Information shown:
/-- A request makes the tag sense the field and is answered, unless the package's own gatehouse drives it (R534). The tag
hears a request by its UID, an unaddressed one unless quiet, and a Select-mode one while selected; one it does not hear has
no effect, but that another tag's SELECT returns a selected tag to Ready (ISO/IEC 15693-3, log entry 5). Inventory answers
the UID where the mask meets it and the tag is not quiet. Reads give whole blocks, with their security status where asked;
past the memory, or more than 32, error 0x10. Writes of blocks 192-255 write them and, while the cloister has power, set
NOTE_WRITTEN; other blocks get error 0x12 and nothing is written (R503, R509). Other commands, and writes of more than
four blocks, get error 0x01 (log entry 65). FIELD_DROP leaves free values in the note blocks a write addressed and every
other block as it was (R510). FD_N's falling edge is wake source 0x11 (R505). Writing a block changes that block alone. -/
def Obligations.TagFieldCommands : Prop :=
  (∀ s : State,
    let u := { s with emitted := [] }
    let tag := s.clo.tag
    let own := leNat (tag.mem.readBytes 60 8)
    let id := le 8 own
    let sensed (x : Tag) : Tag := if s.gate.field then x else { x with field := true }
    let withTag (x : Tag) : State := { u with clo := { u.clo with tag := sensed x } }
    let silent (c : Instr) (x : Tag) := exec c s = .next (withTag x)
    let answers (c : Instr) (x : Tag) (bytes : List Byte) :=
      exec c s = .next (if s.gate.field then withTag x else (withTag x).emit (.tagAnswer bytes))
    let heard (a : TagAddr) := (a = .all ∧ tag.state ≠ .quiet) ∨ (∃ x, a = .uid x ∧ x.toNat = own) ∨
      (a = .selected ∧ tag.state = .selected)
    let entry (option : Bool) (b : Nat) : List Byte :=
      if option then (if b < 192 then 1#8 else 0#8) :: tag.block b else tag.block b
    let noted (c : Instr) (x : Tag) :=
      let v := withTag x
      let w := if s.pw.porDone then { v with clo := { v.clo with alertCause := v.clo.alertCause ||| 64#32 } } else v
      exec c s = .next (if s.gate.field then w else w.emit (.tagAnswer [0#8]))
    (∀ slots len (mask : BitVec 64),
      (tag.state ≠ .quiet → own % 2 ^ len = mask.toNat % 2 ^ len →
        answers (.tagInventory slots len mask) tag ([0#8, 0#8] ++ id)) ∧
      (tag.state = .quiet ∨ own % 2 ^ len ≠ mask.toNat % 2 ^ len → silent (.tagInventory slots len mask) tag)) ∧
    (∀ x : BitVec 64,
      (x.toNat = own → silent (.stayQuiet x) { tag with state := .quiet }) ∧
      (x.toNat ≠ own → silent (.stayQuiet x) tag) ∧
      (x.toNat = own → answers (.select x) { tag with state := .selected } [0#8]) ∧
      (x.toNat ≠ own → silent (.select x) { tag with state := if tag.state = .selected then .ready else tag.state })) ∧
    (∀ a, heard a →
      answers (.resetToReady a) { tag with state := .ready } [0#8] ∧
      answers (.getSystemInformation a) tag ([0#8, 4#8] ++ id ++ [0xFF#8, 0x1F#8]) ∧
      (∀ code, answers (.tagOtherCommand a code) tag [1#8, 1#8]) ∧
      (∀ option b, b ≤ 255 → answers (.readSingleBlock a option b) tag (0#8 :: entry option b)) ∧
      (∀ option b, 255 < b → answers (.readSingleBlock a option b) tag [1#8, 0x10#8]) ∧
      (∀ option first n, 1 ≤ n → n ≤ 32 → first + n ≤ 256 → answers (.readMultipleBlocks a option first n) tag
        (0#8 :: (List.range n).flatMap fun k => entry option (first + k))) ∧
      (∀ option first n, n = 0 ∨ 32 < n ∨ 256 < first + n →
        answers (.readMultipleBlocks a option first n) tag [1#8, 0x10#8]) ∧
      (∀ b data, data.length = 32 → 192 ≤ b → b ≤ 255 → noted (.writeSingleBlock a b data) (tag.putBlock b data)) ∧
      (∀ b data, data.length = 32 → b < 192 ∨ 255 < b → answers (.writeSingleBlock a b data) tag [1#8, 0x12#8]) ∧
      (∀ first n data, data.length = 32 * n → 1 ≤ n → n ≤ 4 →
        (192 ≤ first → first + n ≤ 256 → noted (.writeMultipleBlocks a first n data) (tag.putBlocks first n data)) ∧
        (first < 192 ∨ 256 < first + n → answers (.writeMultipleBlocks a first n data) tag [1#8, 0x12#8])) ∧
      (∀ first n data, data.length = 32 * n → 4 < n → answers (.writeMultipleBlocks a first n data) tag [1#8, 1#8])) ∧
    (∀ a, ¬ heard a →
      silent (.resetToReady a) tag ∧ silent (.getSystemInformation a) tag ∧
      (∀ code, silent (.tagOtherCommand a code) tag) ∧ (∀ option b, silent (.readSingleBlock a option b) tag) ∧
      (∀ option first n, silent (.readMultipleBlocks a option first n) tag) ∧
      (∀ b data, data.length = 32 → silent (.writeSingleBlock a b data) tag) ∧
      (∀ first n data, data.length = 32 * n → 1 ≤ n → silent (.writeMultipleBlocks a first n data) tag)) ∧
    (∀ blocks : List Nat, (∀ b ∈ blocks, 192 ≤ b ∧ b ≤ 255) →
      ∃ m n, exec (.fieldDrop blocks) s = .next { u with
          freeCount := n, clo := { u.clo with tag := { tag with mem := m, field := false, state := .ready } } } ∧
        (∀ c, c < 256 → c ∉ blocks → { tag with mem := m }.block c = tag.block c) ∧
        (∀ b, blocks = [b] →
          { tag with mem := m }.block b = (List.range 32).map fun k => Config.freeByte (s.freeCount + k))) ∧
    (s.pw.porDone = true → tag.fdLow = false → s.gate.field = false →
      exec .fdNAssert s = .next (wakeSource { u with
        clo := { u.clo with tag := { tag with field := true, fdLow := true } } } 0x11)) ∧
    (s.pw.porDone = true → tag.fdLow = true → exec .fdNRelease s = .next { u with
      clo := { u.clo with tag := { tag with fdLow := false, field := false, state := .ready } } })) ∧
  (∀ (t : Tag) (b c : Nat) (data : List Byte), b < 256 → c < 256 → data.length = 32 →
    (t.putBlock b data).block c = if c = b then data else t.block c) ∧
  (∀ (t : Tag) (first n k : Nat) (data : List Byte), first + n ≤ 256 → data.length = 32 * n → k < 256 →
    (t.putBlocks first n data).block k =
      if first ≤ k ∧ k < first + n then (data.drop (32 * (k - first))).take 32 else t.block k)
* * *
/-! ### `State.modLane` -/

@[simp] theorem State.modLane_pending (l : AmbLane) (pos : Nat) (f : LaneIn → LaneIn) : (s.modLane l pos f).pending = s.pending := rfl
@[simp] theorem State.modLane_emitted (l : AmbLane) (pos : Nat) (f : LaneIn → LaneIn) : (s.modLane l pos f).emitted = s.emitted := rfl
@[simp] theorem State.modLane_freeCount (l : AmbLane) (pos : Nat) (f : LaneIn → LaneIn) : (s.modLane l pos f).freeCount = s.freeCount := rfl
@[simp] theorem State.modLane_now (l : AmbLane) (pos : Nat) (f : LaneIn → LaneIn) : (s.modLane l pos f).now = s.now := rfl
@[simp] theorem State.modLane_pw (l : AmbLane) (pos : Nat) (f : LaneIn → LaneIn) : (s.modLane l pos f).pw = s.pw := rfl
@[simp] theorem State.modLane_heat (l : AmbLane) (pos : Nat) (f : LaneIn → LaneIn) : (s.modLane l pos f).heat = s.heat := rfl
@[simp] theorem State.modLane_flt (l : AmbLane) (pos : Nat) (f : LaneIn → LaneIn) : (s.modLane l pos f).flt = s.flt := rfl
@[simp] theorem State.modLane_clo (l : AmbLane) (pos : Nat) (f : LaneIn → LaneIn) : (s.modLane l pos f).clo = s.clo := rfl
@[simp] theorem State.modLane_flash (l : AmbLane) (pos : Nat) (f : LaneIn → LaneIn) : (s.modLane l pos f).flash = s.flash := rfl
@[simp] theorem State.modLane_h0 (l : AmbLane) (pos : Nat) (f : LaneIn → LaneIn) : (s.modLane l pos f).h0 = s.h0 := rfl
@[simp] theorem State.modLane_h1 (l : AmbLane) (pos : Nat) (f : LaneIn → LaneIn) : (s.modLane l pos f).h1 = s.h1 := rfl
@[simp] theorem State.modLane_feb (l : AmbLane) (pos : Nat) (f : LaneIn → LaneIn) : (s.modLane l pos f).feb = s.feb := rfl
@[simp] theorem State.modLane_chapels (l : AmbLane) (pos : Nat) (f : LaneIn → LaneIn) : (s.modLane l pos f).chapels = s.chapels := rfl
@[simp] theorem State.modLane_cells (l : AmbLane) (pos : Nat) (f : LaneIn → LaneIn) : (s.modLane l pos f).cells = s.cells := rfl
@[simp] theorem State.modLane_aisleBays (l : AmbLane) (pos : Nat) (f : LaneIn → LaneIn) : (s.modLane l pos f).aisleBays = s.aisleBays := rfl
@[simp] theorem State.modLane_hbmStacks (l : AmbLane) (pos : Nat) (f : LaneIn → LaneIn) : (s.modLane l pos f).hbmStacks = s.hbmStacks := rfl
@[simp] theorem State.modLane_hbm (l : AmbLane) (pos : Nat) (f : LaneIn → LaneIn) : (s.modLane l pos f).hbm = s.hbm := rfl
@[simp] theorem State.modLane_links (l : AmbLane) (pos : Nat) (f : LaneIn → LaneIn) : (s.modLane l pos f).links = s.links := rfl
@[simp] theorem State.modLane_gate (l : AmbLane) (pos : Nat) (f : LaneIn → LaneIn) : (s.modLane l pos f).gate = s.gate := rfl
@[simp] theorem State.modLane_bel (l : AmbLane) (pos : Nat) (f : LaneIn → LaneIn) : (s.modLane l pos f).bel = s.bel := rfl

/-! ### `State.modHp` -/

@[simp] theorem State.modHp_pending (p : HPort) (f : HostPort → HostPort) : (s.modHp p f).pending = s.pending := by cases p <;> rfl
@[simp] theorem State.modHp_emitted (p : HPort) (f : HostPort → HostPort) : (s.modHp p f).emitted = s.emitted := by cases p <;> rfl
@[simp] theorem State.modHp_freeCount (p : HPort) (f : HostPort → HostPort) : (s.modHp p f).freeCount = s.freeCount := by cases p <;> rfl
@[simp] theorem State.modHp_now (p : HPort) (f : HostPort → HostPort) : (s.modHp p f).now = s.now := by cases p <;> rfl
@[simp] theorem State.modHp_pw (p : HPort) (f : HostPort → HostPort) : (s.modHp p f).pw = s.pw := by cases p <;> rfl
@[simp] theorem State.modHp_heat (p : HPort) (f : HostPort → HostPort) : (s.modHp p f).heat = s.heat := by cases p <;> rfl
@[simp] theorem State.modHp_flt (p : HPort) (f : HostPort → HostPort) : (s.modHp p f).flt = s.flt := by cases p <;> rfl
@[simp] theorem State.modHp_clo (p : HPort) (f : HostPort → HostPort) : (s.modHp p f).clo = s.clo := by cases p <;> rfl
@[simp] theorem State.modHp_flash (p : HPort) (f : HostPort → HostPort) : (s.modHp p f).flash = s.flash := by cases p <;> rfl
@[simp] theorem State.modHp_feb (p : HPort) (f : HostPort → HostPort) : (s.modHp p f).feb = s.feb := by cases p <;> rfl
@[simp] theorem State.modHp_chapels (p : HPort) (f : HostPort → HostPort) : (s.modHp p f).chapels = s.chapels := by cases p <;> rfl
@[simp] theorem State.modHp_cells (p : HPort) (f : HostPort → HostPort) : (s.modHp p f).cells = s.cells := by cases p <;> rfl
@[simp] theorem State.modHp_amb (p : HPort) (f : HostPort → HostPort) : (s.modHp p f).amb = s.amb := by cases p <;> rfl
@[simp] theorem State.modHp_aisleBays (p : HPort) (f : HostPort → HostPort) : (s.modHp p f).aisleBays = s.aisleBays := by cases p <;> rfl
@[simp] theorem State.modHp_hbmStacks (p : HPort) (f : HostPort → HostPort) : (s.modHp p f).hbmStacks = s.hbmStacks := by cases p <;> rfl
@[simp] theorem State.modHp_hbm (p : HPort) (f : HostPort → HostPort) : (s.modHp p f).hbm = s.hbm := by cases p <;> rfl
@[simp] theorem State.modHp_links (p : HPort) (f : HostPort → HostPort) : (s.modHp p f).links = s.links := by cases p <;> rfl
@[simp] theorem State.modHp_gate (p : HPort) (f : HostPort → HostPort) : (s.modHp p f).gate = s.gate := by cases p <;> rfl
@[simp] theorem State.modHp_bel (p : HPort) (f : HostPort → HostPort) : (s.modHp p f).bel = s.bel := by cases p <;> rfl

What you should do: Once you find the line with "(∀ b data, data.length = 32 → 192" in the entries above, output it and each line after it up to and including the line with "data) tag)) ∧", and nothing else.

The answer:
      (∀ b data, data.length = 32 → 192 ≤ b → b ≤ 255 → noted (.writeSingleBlock a b data) (tag.putBlock b data)) ∧
      (∀ b data, data.length = 32 → b < 192 ∨ 255 < b → answers (.writeSingleBlock a b data) tag [1#8, 0x12#8]) ∧
      (∀ first n data, data.length = 32 * n → 1 ≤ n → n ≤ 4 →
        (192 ≤ first → first + n ≤ 256 → noted (.writeMultipleBlocks a first n data) (tag.putBlocks first n data)) ∧
        (first < 192 ∨ 256 < first + n → answers (.writeMultipleBlocks a first n data) tag [1#8, 0x12#8])) ∧
      (∀ first n data, data.length = 32 * n → 4 < n → answers (.writeMultipleBlocks a first n data) tag [1#8, 1#8])) ∧
    (∀ a, ¬ heard a →
      silent (.resetToReady a) tag ∧ silent (.getSystemInformation a) tag ∧
      (∀ code, silent (.tagOtherCommand a code) tag) ∧ (∀ option b, silent (.readSingleBlock a option b) tag) ∧
      (∀ option first n, silent (.readMultipleBlocks a option first n) tag) ∧
      (∀ b data, data.length = 32 → silent (.writeSingleBlock a b data) tag) ∧
      (∀ first n data, data.length = 32 * n → 1 ≤ n → silent (.writeMultipleBlocks a first n data) tag)) ∧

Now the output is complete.